Изменить стиль страницы

Она подошла к подножию лестницы. Ее отец встал рядом с ней. Беря его под руку, она повернулась немного и взглянула в зал, ожидая увидеть там усмешку Ноэля, которого отделяло от нее не более десяти футов. Но, к ее удивлению, он не улыбался. Он выглядел куда лучше, чем в Париже: не таким худым, не таким бледным, похоже было, что к нему вернулась и вся его шевелюра. На его лице было почти отсутствующее, слегка озадаченное выражение. Его рот был приоткрыт, на глазах поблескивали слезы.

Орган загремел во всю свою божественную мощь.
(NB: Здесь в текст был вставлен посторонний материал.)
-- ==== Sys2Proof/Machine/Types.lean ====
section
/-!
DEFINITION. The data of the LA-512: sets of classes, station records, policy rules, settings, rings,
awards, messages, requests and the walker, as the chapters of spec/ give them, with the plain readers
and writers of each.
-/

namespace Sys2Proof.Machine

/-! ### Service classes (00, Conventions) -/

/-- The four service classes. -/
inductive ServiceClass where
  | sc0 | sc1 | sc2 | sc3
deriving DecidableEq, Repr

/-- One value for each service class. -/
structure PerClass (α : Type) where
  sc0 : α
  sc1 : α
  sc2 : α
  sc3 : α
deriving DecidableEq, Repr

/-- The same value for every class. -/
def PerClass.const {α : Type} (x : α) : PerClass α := ⟨x, x, x, x⟩

/-- The value of one class. -/
def PerClass.get {α : Type} (p : PerClass α) : ServiceClass → α
  | .sc0 => p.sc0
  | .sc1 => p.sc1
  | .sc2 => p.sc2
  | .sc3 => p.sc3

/-- Replace the value of one class. -/
def PerClass.set {α : Type} (p : PerClass α) (c : ServiceClass) (x : α) : PerClass α :=
  match c with
  | .sc0 => { p with sc0 := x }
  | .sc1 => { p with sc1 := x }
  | .sc2 => { p with sc2 := x }
  | .sc3 => { p with sc3 := x }

/-- A set of service classes: whether each is a member. -/
abbrev ClassSet := PerClass Bool

/-- The empty set of classes. -/
def ClassSet.none : ClassSet := PerClass.const false

/-- All four classes. -/
def ClassSet.all : ClassSet := PerClass.const true

/-- The intersection of two sets of classes (R37). -/
def ClassSet.inter (a b : ClassSet) : ClassSet :=
  ⟨a.sc0 && b.sc0, a.sc1 && b.sc1, a.sc2 && b.sc2, a.sc3 && b.sc3⟩

/-! ### Station records (R1 to R5) -/

/-- The six station states (R1). -/
inductive StationState where
  | free | forming | active | dormant | draining | cooling
deriving DecidableEq, Repr

/-- The nine descriptor fields (R3). Byte 0 of the link address is the most significant. -/
structure Descriptor where
  linkAddress : BitVec 48
  deviceTag   : Nat
  band        : Nat
  streams     : Nat
  topRate     : Nat
  legacy      : Bool
  multiUser   : Bool
  signal      : Int
  requested   : ClassSet
deriving DecidableEq, Repr

/-- The seven profile fields (R4). -/
structure Profile where
  weight        : Nat
  classes       : ClassSet
  ceiling       : Nat
  borrow        : Nat
  costShift     : Int
  uplinkEighths : Nat
  softCap       : Nat
deriving DecidableEq, Repr

/-- One entry of a rule trace (R4, R35). -/
structure TraceEntry where
  stage : Fin 4
  rule  : Fin 64
deriving DecidableEq, Repr

/-- A present overflow place (R1, R71). -/
structure OverflowPlace where
  prev : Option Handle
  next : Option Handle
deriving DecidableEq, Repr

/-- A station record (R1). -/
structure StationRecord where
  state         : StationState
  descriptor    : Descriptor
  profile       : Profile
  trace         : List TraceEntry
  credit        : Int
  usage         : Nat
  average       : Nat
  backlog       : ClassSet
  inFlight      : ClassSet
  ringSlot      : PerClass (Option (BitVec 8))
  overflow      : PerClass (Option OverflowPlace)
  idleCountdown : Nat
  coolCountdown : Nat
  failStreak    : Nat
  nextInBucket  : Option Handle
  nextFree      : Option Handle
deriving DecidableEq, Repr

/-! ### Rings and overflow lists (R66, R71) -/

/-- A service ring: 256 slots, each a handle or a hole. -/
structure Ring where
  slots : Vector (Option Handle) 256
  head  : BitVec 8
  tail  : BitVec 8
deriving DecidableEq, Repr

/-- An overflow list; its links are the overflow places of its members. -/
structure OverflowList where
  head   : Option Handle
  tail   : Option Handle
  length : Nat
deriving DecidableEq, Repr

/-! ### Policy rules and range checkers (R24, R28) -/

/-- The kinds of key (R24, R30). -/
inductive KeyKind where
  | address | capability | tag | chain
deriving DecidableEq, Repr

/-- What follows a stage (R24). -/
inductive Verdict where
  | goOn | accept | deny
deriving DecidableEq, Repr

/-- How the chain index changes (R24). -/
inductive ChainControl where
  | keep | set | add
deriving DecidableEq, Repr

/-- Which profile fields a rule's action or an AMEND writes (R24, R149). -/
structure WriteSet where
  weight        : Bool
  classes       : Bool
  ceiling       : Bool
  borrow        : Bool
  costShift     : Bool
  uplinkEighths : Bool
  softCap       : Bool
deriving DecidableEq, Repr

/-- The action of a rule: its write set, the seven action values, and what follows (R24). -/
structure Action where
  writes       : WriteSet
  values       : Profile
  verdict      : Verdict
  nextKind     : KeyKind
  chainControl : ChainControl
  chainValue   : Nat
deriving DecidableEq, Repr

/-- A policy rule (R24); bit `n` of the stage set stands for stage `n`. -/
structure PolicyRule where
  valid  : Bool
  kind   : KeyKind
  stages : BitVec 4
  value  : BitVec 48
  mask   : BitVec 48
  action : Action
deriving DecidableEq, Repr

/-- What a range checker selects (R28). -/
inductive CheckerSelect where
  | off | signal | rate | tag | streams
deriving DecidableEq, Repr

/-- A range checker (R28). -/
structure Checker where
  select : CheckerSelect
  low    : Byte
  high   : Byte
deriving DecidableEq, Repr

/-- How a classification ends (R36, R37). -/
inductive ClassOutcome where
  | accept | denied | noClass
deriving DecidableEq, Repr

/-- What the classifier hands to the Request Processor (R35, R38). -/
structure ClassResult where
  outcome : ClassOutcome
  profile : Profile
  trace   : List TraceEntry
deriving DecidableEq, Repr

/-! ### Settings (R157) -/

/-- The programmable items. -/
structure Settings where
  stepInterval   : Nat
  quantum        : Nat
  holdMask       : BitVec 16
  idleLimit      : Nat
  coolEpochs     : Nat
  awardTimeout   : Nat
  overhead       : PerClass Nat
  avgShift       : Nat
  penaltyShift   : Nat
  failLimit      : Nat
  classEnable    : ClassSet
  firstKind      : KeyKind
  defaultProfile : Profile
  pullIn         : Nat
  checkers       : Vector Checker 4
  attnMask       : BitVec 14
deriving DecidableEq, Repr

/-- The names of the settings items (R157, R160). -/
inductive SettingItem where
  | stepInterval | quantum | holdMask | idleLimit | coolEpochs | awardTimeout
  | overhead (c : ServiceClass)
  | avgShift | penaltyShift | failLimit | classEnable | firstKind
  | defaultWeight | defaultClasses | defaultCeiling | defaultBorrow | defaultCostShift
  | defaultUplinkEighths | defaultSoftCap
  | pullIn
  | checker (i : Fin 4)
  | attnMask
deriving DecidableEq, Repr

/-- The read-only items (R160). -/
inductive ReadOnlyItem where
  | version | activeCount | freeCount
  | ringOccupancy (c : ServiceClass)
  | overflowLength (c : ServiceClass)
  | lagLead | epoch | groupPointer | openAwards
  | staleCount | lateCount | malformedCount | forfeitCount | expiredCount | frameErrorCount
deriving DecidableEq, Repr

/-! ### Counters and flags (R161, R162) -/

/-- The six event counters. -/
structure Counters where
  stale      : Nat
  late       : Nat
  malformed  : Nat
  expired    : Nat
  forfeit    : Nat
  frameError : Nat
deriving DecidableEq, Repr

/-- The thirteen sticky flags, in the flag order of R168. -/
inductive Flag where
  | stale | late | malformed | expired | floor | forfeit | chainRange | overflow | unreachable
  | frameError | linkRestart | debitSat | noRoom
deriving DecidableEq, Repr

/-- Whether each sticky flag is set. -/
structure Flags where
  stale       : Bool
  late        : Bool
  malformed   : Bool
  expired     : Bool
  floor       : Bool
  forfeit     : Bool
  chainRange  : Bool
  overflow    : Bool
  unreachable : Bool
  frameError  : Bool
  linkRestart : Bool
  debitSat    : Bool
  noRoom      : Bool
deriving DecidableEq, Repr

/-! ### Awards (R81, R98) -/

/-- A member of an award: held, or released (R81). -/
structure Member where
  handle : Handle
  held   : Bool
deriving DecidableEq, Repr

/-- What issue writes into an entry (R89). -/
structure Issue where
  duration : Nat
  deadline : Word
deriving DecidableEq, Repr

/-- The award an OPEN entry holds; it is issued when `issue` is present (R81). -/
structure OpenAward where
  askTag  : Byte
  cls     : ServiceClass
  issue   : Option Issue
  members : List Member
deriving DecidableEq, Repr

/-- An Award Table entry: its generation, and its award while it is OPEN (R81). -/
structure AwardEntry where
  generation : BitVec 4
  award      : Option OpenAward
deriving DecidableEq, Repr

/-- A due expiry names an entry and its generation (R98). -/
structure DueExpiry where
  id         : AwardId
  generation : BitVec 4
deriving DecidableEq, Repr

/-! ### Messages of the MAC Link (R176) -/

/-- The fields of an ASK (R85). -/
structure AskFields where
  tag       : Byte
  cls       : ServiceClass
  maximum   : Nat
  multiUser : Bool
  txop      : Nat
deriving DecidableEq, Repr

/-- The outcome code of a DONE member entry; code 3 is not assigned (R92, R177). -/
inductive TxOutcome where
  | delivered | partly | failed | unassigned
deriving DecidableEq, Repr

/-- A member entry of a DONE (R92). -/
structure DoneEntry where
  outcome    : TxOutcome
  share      : Nat
  backlogged : Bool
deriving DecidableEq, Repr

/-- An entry of a BACKLOG (R131). -/
structure BacklogEntry where
  handle : Handle
  cls    : ServiceClass
  sets   : Bool
deriving DecidableEq, Repr

/-- A well-formed inbound message (R125). -/
inductive InMessage where
  | ask (fields : AskFields)
  | done (id : AwardId) (generation : BitVec 4) (airtime : Nat) (entries : List DoneEntry)
  | backlog (entries : List BacklogEntry)
  | uplink (handle : Handle) (airtime : Nat)
  | sync (tag : Byte)
deriving DecidableEq, Repr

/-- What is seen on LKO: the strobe that frames a message, and the nibbles it carries (R124, R135). -/
inductive LkoEvent where
  | strobeRise
  | nibble (value : Nibble)
  | strobeFall
deriving DecidableEq, Repr

/-- The reasons of a DECLINE (R90). -/
inductive DeclineReason where
  | clearing | classOff | awardsFull | noCredit | noStation
deriving DecidableEq, Repr

/-- A message the part sends (R135). -/
inductive OutMessage where
  | award (tag : Byte) (id : AwardId) (generation : BitVec 4) (cls : ServiceClass)
      (duration : Nat) (members : List Handle)
  | decline (tag : Byte) (cls : ServiceClass) (reason : DeclineReason)
  | sync (tag : Byte)
deriving DecidableEq, Repr

/-- A member of an OPEN entry, as a release names it (R101). -/
structure ReleaseWork where
  id     : AwardId
  handle : Handle
deriving DecidableEq, Repr

/-- A member of an award with its entry of the DONE, matched by position (R92). -/
structure DoneWork where
  handle : Handle
  entry  : DoneEntry
deriving DecidableEq, Repr

/-- The Award Engine's item in hand and the visits it has still to make (R80). -/
inductive EngineItem where
  /-- No item in hand. -/
  | idle
  /-- An ASK whose checks passed; its first pop visit is due (R86, R87). -/
  | askFirst (ask : AskFields)
  /-- An ASK that seeks a further member; `allowances` are the recorded ones (R51, R88). -/
  | askMore (ask : AskFields) (id : AwardId) (allowances : List Int)
  /-- An ASK whose member selection has ended, its issuing step still to come (R89, R91). -/
  | issuing (ask : AskFields) (id : AwardId) (allowances : List Int)
  /-- An item whose answer waits to enter the outbound queue (R135). -/
  | answer (message : OutMessage)
  /-- An accepted DONE, with the members still to visit (R95). -/
  | done (id : AwardId) (airtime : Nat) (work : List DoneWork)
  /-- An expiry, with the members still to visit (R99). -/
  | expiry (id : AwardId) (work : List Handle)
  /-- A BACKLOG, with the entries still to visit (R132). -/
  | backlog (work : List BacklogEntry)
  /-- An UPLINK whose visit is due (R133). -/
  | uplink (handle : Handle) (airtime : Nat)
  /-- The release at the start of a TABLE_CLEAR (R101). -/
  | clearRelease (work : List ReleaseWork)
  /-- The first part of a link restart (R129). -/
  | restartRelease (tag : Byte) (work : List ReleaseWork)
  /-- The second part of a link restart (R130). -/
  | restartBacklog (tag : Byte) (next : Handle)
deriving DecidableEq, Repr

/-- The kinds of visit the Award Engine makes (R17). -/
inductive EngineVisit where
  | pop | conditionalPop | doneMember | expiryMember | release | backlogEntry | uplink
  | restartBacklog
deriving DecidableEq, Repr

/-! ### Requests and responses (R140, R143) -/

/-- The request kinds (R147). -/
inductive RequestKind where
  | admitting | amend | reapply | retire | find | query | list | rulePut | ruleGet | itemPut
  | itemGet | summaryClear | tableClear
deriving DecidableEq, Repr

/-- A request as accepted: its kind byte and its payload (R140). -/
structure Request where
  kind    : Byte
  payload : List Byte
deriving DecidableEq, Repr

/-- The status codes (R143). -/
inductive Status where
  | ok | deferred | noRoom | duplicate | denied | noClass | noStation | notFound | badKind
  | badItem | badRule | readOnly
deriving DecidableEq, Repr

/-- A response (R143). -/
structure Response where
  kind    : Byte
  status  : Status
  clamped : Bool
  payload : List Byte
deriving DecidableEq, Repr

/-- The field set and the values of an AMEND, after clamping (R149). -/
structure AmendFields where
  writes       : WriteSet
  writesSignal : Bool
  writesCredit : Bool
  values       : Profile
  signal       : Int
  credit       : Int
deriving DecidableEq, Repr

/-- The request being executed and what it holds between its visits (R142). -/
inductive Execution where
  /-- No request is executing. -/
  | idle
  /-- ADMIT, its allocation visit due (R18). -/
  | admitAllocate (descriptor : Descriptor) (clamped : Bool)
  /-- ADMIT, classified, its completion visit due (R19). -/
  | admitComplete (handle : Handle) (result : ClassResult) (clamped : Bool)
  /-- AMEND, its visit due (R149). -/
  | amend (handle : Handle) (fields : AmendFields) (clamped : Bool)
  /-- REAPPLY, its read visit due (R39). -/
  | reapplyRead (handle : Handle)
  /-- REAPPLY, accepted, its apply visit due (R40). -/
  | reapplyApply (handle : Handle) (result : ClassResult)
  /-- RETIRE, its visit due (R20). -/
  | retire (handle : Handle)
  /-- FIND, its probe visit due (R14). -/
  | find (linkAddress : BitVec 48)
  /-- QUERY, its visit due (R153). -/
  | query (handle : Handle)
  /-- LIST, the visit to `next` due (R154). -/
  | list (states : BitVec 6) (next : Handle) (found : List Handle)
  /-- TABLE_CLEAR, before the engine reports the release done (R101). -/
  | clearRelease
  /-- TABLE_CLEAR, the record visit to `next` due (R22). -/
  | clearRecords (next : Handle)
deriving DecidableEq, Repr

/-- The kinds of visit the Request Processor makes (R147). -/
inductive RequestVisit where
  | allocation | completion | amend | reapplyRead | reapplyApply | retire | probe | query | scan
  | clearRecord
deriving DecidableEq, Repr

/-- The transaction states of the Management Port, with what the part shifts out (R137, R144, R145). -/
inductive PortState where
  | idle
  | opening
  | putFrame
  | putRefused
  /-- The response fixed at the transaction byte, none for the empty frame. -/
  | takeSending (fixed : Option Response)
  /-- The captured summary. -/
  | peekSending (summary : List Byte)
  | ignoring
deriving DecidableEq, Repr

/-! ### The walker (R108) -/

/-- Owed or pulled in (R109). -/
inductive StepKind where
  | owed | pulledIn
deriving DecidableEq, Repr

/-- A step in progress (R108). -/
structure WalkerStep where
  kind : StepKind
  next : Handle
deriving DecidableEq, Repr

/-- The walker and its step timer (R106, R108). -/
structure Walker where
  lag          : Nat
  lead         : Nat
  groupPointer : Fin 16
  epoch        : BitVec 16
  step         : Option WalkerStep
  nextExpiry   : Word
  timerRunning : Bool
deriving DecidableEq, Repr

/-- The requesters of the table port (R17). -/
inductive Requester where
  | award | request | walker
deriving DecidableEq, Repr

end Sys2Proof.Machine
end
Марджори так же ровно прошествовала навстречу своей судьбе и стала миссис Милтон Шварц.

24. Дневник Уолли Ронкена

5 июля 1954 года

Сел за стол в 9.40. Был в прекрасном самочувствии и надеялся переделать кучу дел. Но нечасто случается, что в твою жизнь вторгаются призраки прошлого, и об этом следует сказать, прежде чем я перейду к сути дела.

Вчера я встретил Марджори Моргенштерн — собственно говоря, она теперь миссис Марджори Шварц — в первый раз спустя пятнадцать лет. Она живет в Мамаронеке, в большом старом белом доме на берегу залива, окруженном лужайками и большими старыми деревьями, с видом на море, примерно в часе езды от города.

Я узнал об этом совершенно случайно. Мне пришлось как-то побывать в Нью-Рошелл для беседы с одним из спонсоров нашего обозрения, торговцем недвижимостью по имени Михельсон, желавшим уточнить несколько деталей в связи с моим вознаграждением, предусмотренным нашим контрактом. Это человек былых времен, ему уже за семьдесят, я бы сказал, он более чем преуспевает и балуется на досуге театральными делами. Он сразу же понял все налоговые аспекты моего контракта и дал пару советов, которые я вполне могу использовать. Вся деловая часть визита прошла успешно.

Он оказался женат на Маше Зеленко, той самой девушке, которая целую вечность тому назад привела Марджори в общий зал «Южного ветра». Маша, которую я помнил как полную медлительную девушку, сохранив свой слегка сонный вид, превратилась в крупную женщину, яркую крашеную блондинку, одетую совершенно ужасно для загородного дома: ее дорогие наряды смотрятся абсолютно не к месту среди травы и деревьев, ее громкий трескучий голос напоминает мне пародии на манхэттенские разговоры на бегу. А венчают все это вытянутое изможденное темное лицо и большой растянутый в улыбке рот, полный зубов, которые постоянно у вас перед глазами. «Выпейте этого виски, у него двадцать четыре года выдержки. Вы пишете от руки или на машинке?» И множество вопросов о личной жизни звезд Голливуда, знакомых мне. Такие вот дела. Бездетная. Вместе с ними живут ее родители и прислуга.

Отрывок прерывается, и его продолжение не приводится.